[Opening Dataset records section]

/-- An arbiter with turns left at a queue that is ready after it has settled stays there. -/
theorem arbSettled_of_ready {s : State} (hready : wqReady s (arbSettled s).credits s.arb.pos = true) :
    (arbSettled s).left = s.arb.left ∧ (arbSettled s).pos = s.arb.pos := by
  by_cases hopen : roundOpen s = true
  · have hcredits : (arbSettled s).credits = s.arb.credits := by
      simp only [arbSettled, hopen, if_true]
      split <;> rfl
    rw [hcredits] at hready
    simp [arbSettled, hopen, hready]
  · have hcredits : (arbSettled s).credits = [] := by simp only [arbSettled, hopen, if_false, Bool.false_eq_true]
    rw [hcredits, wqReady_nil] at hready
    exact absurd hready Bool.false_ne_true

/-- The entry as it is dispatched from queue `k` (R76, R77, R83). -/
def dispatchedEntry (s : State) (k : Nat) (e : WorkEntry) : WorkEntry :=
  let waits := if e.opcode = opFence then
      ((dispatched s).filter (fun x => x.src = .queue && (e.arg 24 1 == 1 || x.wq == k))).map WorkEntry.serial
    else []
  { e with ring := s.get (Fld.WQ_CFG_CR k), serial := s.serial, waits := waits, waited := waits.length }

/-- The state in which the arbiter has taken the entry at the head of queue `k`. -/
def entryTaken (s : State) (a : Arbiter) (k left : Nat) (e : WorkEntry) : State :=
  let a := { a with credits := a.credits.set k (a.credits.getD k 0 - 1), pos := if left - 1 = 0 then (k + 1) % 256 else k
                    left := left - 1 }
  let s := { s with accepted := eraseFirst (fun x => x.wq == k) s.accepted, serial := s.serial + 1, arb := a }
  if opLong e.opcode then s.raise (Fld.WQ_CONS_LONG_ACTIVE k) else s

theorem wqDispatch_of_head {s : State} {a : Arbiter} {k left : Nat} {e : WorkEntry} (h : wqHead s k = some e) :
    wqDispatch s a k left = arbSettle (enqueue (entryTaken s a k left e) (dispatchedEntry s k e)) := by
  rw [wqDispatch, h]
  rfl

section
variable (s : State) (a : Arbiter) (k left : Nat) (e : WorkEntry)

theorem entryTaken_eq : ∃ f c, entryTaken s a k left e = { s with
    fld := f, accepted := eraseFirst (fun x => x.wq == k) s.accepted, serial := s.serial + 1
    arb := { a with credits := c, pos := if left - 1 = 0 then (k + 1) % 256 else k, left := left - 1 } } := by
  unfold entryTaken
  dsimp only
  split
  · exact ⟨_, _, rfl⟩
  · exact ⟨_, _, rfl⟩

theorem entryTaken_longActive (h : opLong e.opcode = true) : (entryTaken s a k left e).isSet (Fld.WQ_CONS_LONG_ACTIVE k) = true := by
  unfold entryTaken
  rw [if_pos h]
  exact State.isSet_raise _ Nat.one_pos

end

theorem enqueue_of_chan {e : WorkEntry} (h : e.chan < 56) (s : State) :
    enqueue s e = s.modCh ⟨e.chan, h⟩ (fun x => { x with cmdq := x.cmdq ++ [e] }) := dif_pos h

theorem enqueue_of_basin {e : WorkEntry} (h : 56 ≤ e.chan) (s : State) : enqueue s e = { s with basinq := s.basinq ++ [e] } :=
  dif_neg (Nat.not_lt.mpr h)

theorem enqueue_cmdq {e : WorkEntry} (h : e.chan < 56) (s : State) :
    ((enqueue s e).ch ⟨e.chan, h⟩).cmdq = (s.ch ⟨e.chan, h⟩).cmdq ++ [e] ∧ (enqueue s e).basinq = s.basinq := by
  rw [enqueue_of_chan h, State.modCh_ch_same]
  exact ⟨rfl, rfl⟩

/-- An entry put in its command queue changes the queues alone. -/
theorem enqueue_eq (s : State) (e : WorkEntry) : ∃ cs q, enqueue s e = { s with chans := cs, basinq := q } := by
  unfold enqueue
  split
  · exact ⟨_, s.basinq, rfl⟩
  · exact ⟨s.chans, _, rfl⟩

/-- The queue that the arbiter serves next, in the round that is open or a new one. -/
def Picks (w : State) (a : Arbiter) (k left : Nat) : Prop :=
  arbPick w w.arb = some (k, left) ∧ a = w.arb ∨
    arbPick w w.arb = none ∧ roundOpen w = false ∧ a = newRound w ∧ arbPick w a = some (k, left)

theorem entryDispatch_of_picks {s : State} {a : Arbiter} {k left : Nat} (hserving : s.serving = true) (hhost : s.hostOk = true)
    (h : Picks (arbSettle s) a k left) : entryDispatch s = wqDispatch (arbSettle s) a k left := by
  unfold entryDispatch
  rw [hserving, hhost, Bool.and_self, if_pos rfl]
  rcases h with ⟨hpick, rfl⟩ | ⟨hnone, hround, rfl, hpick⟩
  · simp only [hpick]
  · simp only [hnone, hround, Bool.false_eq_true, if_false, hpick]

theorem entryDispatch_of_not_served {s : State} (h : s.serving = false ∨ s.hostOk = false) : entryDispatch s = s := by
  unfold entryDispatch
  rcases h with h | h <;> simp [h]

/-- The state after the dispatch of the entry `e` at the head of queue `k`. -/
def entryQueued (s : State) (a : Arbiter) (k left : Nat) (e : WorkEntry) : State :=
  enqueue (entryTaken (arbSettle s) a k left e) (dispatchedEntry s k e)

[Closing Dataset records section]

__About this exercise__.
This task calls for the number of lines in the entries that contain the string "exact", with no accompanying text.

__Answer box__.
7